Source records
◇ ◇ ◇ ◇

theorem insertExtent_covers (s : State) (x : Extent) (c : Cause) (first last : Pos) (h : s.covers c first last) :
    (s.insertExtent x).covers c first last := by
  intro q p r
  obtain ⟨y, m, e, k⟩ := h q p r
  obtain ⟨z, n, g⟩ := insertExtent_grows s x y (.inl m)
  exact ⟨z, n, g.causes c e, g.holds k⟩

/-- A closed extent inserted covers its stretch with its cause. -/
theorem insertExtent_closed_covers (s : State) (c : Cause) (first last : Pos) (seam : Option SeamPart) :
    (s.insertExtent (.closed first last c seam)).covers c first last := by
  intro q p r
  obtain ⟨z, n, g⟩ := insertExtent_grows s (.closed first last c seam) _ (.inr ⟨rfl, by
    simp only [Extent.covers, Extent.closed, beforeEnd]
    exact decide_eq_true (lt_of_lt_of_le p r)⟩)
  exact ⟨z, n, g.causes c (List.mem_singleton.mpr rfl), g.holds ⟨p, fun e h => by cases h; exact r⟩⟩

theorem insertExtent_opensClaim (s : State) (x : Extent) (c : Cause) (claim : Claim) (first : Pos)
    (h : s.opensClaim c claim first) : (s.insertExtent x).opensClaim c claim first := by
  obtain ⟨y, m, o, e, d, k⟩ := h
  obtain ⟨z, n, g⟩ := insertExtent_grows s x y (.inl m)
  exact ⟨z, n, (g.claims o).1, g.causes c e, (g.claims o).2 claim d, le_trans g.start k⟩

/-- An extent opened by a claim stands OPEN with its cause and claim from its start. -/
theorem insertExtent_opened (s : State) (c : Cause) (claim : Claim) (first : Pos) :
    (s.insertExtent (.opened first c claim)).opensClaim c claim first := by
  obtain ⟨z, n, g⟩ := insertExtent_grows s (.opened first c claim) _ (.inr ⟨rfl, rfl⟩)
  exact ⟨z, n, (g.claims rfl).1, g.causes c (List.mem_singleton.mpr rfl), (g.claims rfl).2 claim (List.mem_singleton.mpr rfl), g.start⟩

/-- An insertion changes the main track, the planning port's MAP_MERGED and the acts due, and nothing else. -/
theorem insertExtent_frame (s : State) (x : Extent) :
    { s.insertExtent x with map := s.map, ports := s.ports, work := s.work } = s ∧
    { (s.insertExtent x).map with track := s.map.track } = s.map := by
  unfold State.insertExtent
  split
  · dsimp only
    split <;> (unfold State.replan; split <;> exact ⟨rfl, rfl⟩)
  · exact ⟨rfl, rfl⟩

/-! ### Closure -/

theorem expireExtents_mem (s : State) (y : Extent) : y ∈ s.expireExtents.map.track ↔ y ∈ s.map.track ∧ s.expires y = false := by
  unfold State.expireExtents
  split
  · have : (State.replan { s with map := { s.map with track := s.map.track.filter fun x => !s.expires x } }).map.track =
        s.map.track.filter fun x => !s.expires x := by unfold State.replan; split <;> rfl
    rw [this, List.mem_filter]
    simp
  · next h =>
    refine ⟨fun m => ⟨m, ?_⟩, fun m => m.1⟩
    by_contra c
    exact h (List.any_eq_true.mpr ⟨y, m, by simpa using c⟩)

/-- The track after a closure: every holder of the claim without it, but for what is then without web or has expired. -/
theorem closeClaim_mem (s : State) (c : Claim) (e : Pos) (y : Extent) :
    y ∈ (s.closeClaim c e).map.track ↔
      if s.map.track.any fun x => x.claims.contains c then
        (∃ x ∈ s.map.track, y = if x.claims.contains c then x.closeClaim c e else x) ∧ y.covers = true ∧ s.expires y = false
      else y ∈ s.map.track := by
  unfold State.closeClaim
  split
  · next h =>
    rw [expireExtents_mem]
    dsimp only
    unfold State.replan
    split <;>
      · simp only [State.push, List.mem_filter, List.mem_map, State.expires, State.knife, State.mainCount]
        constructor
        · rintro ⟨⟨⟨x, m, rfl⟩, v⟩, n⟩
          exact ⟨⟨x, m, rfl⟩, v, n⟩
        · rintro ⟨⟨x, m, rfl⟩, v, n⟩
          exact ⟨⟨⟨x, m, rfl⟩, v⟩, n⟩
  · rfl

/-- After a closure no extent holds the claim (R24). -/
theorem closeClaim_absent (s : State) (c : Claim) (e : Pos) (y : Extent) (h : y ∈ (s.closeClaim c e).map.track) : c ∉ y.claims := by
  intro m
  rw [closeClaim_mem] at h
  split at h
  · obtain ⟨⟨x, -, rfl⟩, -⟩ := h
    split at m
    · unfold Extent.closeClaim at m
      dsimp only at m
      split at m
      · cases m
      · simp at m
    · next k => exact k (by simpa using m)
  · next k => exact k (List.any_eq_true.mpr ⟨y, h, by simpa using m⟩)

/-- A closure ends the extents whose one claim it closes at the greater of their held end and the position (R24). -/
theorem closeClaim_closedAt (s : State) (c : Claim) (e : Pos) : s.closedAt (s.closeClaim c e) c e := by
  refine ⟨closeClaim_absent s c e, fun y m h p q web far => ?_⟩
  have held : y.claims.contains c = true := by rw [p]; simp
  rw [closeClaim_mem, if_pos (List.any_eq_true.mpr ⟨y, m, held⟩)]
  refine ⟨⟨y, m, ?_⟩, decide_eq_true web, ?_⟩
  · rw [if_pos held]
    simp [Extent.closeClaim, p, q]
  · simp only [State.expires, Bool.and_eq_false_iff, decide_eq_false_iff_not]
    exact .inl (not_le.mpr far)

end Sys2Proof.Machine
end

◇ ◇ ◇ ◇

Task directions: What are the lines, exactly as written above, from the line with "have : (State.replan" to the line with "simpa using m)", both included? Output only those.

Expected answer:
  · have : (State.replan { s with map := { s.map with track := s.map.track.filter fun x => !s.expires x } }).map.track =
        s.map.track.filter fun x => !s.expires x := by unfold State.replan; split <;> rfl
    rw [this, List.mem_filter]
    simp
  · next h =>
    refine ⟨fun m => ⟨m, ?_⟩, fun m => m.1⟩
    by_contra c
    exact h (List.any_eq_true.mpr ⟨y, m, by simpa using c⟩)

/-- The track after a closure: every holder of the claim without it, but for what is then without web or has expired. -/
theorem closeClaim_mem (s : State) (c : Claim) (e : Pos) (y : Extent) :
    y ∈ (s.closeClaim c e).map.track ↔
      if s.map.track.any fun x => x.claims.contains c then
        (∃ x ∈ s.map.track, y = if x.claims.contains c then x.closeClaim c e else x) ∧ y.covers = true ∧ s.expires y = false
      else y ∈ s.map.track := by
  unfold State.closeClaim
  split
  · next h =>
    rw [expireExtents_mem]
    dsimp only
    unfold State.replan
    split <;>
      · simp only [State.push, List.mem_filter, List.mem_map, State.expires, State.knife, State.mainCount]
        constructor
        · rintro ⟨⟨⟨x, m, rfl⟩, v⟩, n⟩
          exact ⟨⟨x, m, rfl⟩, v, n⟩
        · rintro ⟨⟨x, m, rfl⟩, v, n⟩
          exact ⟨⟨⟨x, m, rfl⟩, v⟩, n⟩
  · rfl

/-- After a closure no extent holds the claim (R24). -/
theorem closeClaim_absent (s : State) (c : Claim) (e : Pos) (y : Extent) (h : y ∈ (s.closeClaim c e).map.track) : c ∉ y.claims := by
  intro m
  rw [closeClaim_mem] at h
  split at h
  · obtain ⟨⟨x, -, rfl⟩, -⟩ := h
    split at m
    · unfold Extent.closeClaim at m
      dsimp only at m
      split at m
      · cases m
      · simp at m
    · next k => exact k (by simpa using m)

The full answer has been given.